__PROVIDED ENTRIES__
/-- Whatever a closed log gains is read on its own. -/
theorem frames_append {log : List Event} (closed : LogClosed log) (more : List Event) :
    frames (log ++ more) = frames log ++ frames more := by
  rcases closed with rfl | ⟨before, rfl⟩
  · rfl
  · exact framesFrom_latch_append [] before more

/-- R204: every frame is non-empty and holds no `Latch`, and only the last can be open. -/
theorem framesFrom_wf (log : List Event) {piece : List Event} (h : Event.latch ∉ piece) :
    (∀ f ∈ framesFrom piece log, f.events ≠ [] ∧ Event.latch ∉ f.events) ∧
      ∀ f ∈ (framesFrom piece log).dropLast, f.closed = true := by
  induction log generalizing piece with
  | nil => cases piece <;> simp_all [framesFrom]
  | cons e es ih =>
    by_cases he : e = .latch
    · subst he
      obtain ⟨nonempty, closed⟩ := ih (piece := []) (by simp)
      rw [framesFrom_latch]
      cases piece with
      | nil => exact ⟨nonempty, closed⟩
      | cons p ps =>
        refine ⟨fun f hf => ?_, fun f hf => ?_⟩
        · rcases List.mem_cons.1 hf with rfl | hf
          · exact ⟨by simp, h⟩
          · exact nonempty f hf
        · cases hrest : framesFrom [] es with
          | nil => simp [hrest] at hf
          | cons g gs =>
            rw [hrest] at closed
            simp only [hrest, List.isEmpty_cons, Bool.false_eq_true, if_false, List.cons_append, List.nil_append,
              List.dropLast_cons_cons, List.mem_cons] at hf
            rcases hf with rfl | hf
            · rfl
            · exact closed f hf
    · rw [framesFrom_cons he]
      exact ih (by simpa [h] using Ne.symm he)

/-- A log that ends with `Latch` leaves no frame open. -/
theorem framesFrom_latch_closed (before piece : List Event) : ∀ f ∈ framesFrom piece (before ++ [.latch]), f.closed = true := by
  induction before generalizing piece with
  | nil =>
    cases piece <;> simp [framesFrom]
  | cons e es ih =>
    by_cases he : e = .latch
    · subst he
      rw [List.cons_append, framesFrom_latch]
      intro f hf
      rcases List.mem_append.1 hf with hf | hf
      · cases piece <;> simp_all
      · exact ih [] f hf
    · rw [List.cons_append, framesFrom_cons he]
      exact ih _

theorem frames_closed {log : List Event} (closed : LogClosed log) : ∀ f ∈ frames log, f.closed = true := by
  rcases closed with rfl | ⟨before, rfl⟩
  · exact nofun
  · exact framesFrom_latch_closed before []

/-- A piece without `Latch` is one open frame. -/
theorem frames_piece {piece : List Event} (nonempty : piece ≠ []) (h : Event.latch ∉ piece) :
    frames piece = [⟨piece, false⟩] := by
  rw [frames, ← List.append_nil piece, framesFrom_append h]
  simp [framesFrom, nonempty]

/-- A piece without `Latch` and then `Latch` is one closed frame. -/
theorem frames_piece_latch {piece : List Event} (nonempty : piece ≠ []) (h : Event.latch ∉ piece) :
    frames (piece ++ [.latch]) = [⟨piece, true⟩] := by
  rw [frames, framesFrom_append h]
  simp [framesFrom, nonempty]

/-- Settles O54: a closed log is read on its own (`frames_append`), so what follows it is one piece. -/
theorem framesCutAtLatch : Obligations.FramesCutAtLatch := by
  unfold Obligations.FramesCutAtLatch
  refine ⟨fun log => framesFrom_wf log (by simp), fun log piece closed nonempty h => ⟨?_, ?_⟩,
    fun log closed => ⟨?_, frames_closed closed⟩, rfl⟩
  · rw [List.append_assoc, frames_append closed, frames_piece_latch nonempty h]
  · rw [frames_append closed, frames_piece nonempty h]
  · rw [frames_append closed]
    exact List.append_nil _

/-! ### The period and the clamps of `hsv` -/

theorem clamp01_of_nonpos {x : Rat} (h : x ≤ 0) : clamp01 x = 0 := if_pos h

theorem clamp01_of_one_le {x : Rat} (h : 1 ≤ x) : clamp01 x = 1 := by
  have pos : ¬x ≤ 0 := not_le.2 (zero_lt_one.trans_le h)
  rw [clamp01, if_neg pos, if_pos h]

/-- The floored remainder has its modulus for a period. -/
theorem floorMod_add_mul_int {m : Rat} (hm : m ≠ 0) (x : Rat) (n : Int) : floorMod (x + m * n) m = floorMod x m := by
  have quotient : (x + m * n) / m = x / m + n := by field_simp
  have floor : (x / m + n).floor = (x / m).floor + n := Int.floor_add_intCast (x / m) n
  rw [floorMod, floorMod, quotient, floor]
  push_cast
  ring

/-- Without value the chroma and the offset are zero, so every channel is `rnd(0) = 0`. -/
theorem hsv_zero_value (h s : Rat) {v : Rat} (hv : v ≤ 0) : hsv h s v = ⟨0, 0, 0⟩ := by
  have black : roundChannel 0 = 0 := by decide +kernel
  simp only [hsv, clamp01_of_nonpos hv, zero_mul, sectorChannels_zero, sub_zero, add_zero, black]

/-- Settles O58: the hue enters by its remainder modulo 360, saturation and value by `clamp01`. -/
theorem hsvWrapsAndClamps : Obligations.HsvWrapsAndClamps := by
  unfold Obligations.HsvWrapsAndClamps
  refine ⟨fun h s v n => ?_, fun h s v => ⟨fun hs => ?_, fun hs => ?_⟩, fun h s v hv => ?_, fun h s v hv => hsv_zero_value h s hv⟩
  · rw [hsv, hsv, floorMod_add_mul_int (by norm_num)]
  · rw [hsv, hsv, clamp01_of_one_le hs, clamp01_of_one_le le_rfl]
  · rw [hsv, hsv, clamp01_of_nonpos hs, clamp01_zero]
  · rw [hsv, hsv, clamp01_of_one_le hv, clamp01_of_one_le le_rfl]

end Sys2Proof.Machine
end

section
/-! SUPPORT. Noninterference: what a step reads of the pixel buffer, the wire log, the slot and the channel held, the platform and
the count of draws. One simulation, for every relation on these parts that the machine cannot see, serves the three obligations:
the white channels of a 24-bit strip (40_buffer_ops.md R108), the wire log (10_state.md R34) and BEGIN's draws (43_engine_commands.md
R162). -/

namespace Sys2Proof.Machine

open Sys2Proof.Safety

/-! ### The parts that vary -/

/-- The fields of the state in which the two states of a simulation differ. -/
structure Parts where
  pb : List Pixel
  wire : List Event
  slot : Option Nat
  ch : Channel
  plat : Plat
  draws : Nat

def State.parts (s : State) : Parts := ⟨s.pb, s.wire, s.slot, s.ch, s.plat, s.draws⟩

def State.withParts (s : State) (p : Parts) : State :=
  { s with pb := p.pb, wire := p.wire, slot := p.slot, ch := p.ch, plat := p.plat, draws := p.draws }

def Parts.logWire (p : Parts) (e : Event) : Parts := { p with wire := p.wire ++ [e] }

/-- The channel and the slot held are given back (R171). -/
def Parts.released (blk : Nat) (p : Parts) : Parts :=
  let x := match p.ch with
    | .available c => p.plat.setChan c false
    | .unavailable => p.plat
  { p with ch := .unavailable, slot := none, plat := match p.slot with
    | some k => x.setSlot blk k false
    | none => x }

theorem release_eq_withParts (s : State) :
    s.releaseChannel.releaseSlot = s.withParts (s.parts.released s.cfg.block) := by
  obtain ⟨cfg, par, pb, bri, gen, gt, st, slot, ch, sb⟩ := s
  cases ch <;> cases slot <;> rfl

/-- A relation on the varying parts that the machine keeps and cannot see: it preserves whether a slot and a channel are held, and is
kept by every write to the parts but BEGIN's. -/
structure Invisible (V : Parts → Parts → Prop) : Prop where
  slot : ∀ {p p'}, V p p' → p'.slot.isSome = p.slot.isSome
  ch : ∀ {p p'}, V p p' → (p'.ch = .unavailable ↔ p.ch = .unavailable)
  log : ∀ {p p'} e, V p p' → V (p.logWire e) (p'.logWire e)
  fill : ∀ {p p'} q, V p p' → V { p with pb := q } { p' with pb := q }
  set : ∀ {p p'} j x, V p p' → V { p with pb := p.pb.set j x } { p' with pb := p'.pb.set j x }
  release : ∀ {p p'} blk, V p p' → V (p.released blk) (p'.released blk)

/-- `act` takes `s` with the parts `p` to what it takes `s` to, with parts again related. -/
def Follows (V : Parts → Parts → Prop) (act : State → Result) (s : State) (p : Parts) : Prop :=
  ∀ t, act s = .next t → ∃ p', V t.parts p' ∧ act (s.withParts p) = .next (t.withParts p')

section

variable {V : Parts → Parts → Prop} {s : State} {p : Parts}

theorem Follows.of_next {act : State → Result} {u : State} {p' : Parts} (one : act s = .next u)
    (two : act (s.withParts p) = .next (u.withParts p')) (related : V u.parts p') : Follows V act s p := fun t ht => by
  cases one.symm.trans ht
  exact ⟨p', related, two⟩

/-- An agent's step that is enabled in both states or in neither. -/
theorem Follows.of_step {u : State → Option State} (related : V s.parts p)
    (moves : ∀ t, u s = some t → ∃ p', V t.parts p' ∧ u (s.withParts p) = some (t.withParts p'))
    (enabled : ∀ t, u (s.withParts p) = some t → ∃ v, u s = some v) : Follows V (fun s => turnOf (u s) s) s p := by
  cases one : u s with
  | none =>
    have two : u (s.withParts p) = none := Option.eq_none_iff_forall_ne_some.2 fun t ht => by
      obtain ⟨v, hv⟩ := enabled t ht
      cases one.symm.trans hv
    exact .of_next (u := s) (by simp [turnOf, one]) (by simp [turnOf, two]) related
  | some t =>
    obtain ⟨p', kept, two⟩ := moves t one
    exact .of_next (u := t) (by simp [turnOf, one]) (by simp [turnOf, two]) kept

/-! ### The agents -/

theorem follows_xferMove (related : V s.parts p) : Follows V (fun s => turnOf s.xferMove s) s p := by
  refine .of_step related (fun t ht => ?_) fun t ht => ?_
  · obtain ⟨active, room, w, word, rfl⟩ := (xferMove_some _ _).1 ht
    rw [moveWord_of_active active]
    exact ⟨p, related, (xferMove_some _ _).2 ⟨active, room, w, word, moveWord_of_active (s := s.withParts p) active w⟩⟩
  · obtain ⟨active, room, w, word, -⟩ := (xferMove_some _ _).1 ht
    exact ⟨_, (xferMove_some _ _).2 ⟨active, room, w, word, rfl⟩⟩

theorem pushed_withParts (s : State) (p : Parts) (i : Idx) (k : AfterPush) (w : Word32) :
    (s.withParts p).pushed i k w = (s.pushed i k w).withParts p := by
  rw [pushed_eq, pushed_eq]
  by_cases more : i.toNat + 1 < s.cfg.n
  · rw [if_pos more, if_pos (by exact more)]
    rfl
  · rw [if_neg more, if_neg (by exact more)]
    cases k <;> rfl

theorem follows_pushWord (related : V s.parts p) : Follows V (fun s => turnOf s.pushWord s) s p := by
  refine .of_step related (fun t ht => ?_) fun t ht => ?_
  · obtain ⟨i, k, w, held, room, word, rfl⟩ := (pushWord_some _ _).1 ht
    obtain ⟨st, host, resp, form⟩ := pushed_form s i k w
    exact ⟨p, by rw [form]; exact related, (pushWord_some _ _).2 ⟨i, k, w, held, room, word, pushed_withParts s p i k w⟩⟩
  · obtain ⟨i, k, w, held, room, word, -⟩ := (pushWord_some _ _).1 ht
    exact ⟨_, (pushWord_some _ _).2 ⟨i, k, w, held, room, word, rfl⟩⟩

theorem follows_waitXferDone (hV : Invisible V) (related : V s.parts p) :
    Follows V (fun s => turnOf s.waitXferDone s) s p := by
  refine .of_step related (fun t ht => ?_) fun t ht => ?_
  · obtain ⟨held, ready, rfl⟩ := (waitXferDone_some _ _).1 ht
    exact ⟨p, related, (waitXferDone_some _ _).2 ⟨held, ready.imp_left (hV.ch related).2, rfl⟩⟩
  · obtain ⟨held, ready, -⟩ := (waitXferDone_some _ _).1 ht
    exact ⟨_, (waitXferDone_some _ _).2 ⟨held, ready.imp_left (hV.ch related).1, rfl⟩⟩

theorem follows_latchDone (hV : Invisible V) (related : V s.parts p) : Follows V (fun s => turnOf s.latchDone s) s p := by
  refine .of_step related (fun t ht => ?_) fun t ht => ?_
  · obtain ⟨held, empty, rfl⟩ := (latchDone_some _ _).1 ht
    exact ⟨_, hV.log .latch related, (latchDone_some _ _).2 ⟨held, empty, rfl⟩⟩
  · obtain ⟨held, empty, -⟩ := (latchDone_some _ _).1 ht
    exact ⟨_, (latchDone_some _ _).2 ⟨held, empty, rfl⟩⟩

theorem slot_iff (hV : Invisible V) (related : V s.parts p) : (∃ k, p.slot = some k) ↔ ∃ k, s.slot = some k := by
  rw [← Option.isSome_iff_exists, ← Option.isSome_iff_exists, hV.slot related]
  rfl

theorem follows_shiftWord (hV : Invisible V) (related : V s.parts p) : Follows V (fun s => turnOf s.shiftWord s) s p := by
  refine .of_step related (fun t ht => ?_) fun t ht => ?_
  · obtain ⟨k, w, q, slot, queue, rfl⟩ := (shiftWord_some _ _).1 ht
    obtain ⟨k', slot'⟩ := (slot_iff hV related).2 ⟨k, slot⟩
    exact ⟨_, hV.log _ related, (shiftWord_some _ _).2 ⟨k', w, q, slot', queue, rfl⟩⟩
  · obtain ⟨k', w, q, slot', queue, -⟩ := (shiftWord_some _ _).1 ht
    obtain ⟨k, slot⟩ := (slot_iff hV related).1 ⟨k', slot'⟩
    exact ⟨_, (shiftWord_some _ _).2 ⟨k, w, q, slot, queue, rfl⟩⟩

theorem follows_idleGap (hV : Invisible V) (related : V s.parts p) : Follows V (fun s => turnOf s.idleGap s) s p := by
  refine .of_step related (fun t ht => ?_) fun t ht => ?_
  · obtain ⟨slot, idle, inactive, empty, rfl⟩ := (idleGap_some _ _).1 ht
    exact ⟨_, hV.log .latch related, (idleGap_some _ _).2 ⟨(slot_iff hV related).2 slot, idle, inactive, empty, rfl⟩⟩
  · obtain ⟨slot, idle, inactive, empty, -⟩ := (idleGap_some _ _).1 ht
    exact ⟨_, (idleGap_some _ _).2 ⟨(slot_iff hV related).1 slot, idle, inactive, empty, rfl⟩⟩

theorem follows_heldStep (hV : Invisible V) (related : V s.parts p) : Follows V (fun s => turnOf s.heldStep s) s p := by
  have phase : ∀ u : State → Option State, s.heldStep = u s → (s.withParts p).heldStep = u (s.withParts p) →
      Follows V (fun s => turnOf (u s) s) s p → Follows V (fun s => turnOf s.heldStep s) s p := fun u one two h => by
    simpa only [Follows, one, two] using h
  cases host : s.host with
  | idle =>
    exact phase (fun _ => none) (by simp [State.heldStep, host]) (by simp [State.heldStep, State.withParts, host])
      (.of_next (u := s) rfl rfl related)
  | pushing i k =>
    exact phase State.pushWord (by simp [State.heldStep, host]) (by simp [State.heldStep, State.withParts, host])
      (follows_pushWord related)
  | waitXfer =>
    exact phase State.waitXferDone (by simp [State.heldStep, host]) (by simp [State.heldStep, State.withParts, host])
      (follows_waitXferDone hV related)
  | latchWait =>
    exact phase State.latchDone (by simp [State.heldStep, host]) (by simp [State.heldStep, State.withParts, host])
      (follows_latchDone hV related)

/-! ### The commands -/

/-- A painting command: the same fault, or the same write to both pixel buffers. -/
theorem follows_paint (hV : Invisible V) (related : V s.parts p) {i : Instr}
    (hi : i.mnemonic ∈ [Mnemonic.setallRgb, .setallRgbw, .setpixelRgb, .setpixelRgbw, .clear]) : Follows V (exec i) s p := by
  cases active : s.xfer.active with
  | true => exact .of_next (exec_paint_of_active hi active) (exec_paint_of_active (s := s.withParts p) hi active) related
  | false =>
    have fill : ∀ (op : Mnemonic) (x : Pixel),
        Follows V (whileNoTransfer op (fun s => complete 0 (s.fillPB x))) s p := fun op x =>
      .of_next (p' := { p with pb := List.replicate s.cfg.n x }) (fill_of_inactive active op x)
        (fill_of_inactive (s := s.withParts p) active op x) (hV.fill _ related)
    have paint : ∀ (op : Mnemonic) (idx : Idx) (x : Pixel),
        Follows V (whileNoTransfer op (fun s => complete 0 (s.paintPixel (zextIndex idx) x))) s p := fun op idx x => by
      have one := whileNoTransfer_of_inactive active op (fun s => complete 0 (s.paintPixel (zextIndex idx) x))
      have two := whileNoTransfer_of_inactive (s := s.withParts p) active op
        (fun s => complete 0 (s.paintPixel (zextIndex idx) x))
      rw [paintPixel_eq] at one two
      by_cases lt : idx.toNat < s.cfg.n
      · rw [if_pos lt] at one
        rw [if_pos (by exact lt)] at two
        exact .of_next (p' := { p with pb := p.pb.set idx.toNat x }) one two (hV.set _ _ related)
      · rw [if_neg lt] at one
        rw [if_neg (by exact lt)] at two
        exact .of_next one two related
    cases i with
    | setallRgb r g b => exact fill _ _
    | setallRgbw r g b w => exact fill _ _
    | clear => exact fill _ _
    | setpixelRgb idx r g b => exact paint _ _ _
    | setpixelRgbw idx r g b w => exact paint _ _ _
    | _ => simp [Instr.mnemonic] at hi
==
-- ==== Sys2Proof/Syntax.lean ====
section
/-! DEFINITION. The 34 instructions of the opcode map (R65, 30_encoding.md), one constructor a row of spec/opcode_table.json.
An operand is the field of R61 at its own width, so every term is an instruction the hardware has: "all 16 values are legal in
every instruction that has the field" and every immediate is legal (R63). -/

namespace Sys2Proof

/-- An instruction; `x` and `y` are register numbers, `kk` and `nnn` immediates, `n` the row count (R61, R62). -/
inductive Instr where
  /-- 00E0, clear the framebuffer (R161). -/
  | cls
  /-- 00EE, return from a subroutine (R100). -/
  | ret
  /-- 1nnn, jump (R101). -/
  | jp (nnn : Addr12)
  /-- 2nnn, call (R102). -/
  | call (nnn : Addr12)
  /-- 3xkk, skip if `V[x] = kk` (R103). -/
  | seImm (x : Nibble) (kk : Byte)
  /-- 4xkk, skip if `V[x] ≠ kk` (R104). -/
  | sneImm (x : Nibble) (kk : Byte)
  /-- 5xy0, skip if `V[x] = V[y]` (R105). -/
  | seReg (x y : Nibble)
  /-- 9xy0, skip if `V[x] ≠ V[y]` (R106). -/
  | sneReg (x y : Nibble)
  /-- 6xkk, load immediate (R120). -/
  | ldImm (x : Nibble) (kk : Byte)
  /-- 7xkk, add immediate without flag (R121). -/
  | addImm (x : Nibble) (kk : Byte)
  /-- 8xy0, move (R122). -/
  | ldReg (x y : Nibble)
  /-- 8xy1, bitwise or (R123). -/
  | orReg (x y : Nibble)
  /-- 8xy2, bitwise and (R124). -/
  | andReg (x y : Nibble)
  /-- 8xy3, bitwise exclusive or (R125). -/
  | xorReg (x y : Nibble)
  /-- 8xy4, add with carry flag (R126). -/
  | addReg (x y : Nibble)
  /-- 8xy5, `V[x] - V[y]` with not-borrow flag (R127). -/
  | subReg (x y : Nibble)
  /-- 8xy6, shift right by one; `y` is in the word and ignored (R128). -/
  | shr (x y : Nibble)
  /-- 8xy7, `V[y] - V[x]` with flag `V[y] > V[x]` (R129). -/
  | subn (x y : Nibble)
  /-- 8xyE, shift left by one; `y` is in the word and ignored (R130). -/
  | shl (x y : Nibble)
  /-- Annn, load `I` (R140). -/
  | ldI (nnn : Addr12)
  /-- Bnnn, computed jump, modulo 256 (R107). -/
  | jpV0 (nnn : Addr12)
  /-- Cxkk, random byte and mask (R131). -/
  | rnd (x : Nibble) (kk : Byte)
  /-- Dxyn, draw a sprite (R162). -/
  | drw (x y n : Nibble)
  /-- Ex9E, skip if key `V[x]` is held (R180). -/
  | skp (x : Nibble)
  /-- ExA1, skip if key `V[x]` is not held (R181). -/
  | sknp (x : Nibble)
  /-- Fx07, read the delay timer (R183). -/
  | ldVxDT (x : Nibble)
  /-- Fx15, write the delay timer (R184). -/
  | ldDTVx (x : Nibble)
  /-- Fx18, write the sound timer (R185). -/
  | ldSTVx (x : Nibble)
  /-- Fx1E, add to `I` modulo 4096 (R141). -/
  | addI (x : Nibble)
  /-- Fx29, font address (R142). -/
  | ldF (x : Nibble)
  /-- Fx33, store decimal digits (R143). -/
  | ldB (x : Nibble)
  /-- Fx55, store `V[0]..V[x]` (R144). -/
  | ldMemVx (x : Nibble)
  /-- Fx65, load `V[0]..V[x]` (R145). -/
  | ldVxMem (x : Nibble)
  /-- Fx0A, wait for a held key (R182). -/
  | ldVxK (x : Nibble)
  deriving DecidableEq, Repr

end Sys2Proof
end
---
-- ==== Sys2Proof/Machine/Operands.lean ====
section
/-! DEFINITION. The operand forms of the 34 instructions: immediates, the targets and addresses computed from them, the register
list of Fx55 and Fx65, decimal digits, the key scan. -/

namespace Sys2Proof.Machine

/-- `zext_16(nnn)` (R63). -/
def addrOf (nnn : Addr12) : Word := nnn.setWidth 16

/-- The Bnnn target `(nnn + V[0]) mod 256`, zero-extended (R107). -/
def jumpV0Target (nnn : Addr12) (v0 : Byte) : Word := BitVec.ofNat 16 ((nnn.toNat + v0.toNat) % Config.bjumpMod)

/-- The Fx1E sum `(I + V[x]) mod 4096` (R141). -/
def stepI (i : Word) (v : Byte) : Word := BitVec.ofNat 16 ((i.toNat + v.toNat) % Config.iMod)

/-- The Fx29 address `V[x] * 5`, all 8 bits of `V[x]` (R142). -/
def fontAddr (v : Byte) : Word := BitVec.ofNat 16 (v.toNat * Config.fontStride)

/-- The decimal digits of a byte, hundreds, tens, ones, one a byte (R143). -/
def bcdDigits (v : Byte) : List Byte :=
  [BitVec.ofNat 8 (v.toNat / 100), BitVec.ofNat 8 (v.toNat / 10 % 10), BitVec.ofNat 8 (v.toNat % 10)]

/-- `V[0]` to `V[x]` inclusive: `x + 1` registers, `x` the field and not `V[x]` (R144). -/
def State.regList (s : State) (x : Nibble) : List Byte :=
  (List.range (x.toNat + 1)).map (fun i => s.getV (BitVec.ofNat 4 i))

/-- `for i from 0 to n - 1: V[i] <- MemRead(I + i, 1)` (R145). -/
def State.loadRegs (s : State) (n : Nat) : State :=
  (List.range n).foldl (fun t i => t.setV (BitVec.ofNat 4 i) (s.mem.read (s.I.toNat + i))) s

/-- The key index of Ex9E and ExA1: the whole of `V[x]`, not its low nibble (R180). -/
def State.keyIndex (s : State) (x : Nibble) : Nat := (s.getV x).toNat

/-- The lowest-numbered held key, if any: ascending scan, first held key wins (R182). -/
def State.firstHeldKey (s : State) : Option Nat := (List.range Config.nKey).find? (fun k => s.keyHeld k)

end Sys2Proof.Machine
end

__TASK GOAL__
Return, word for word, the lines of the data above from the line with "draws := p.draws" through the line with "p with pb := q", inclusive.

__WRITTEN RESPONSE__
  { s with pb := p.pb, wire := p.wire, slot := p.slot, ch := p.ch, plat := p.plat, draws := p.draws }

def Parts.logWire (p : Parts) (e : Event) : Parts := { p with wire := p.wire ++ [e] }

/-- The channel and the slot held are given back (R171). -/
def Parts.released (blk : Nat) (p : Parts) : Parts :=
  let x := match p.ch with
    | .available c => p.plat.setChan c false
    | .unavailable => p.plat
  { p with ch := .unavailable, slot := none, plat := match p.slot with
    | some k => x.setSlot blk k false
    | none => x }

theorem release_eq_withParts (s : State) :
    s.releaseChannel.releaseSlot = s.withParts (s.parts.released s.cfg.block) := by
  obtain ⟨cfg, par, pb, bri, gen, gt, st, slot, ch, sb⟩ := s
  cases ch <;> cases slot <;> rfl

/-- A relation on the varying parts that the machine keeps and cannot see: it preserves whether a slot and a channel are held, and is
kept by every write to the parts but BEGIN's. -/
structure Invisible (V : Parts → Parts → Prop) : Prop where
  slot : ∀ {p p'}, V p p' → p'.slot.isSome = p.slot.isSome
  ch : ∀ {p p'}, V p p' → (p'.ch = .unavailable ↔ p.ch = .unavailable)
  log : ∀ {p p'} e, V p p' → V (p.logWire e) (p'.logWire e)
  fill : ∀ {p p'} q, V p p' → V { p with pb := q } { p' with pb := q }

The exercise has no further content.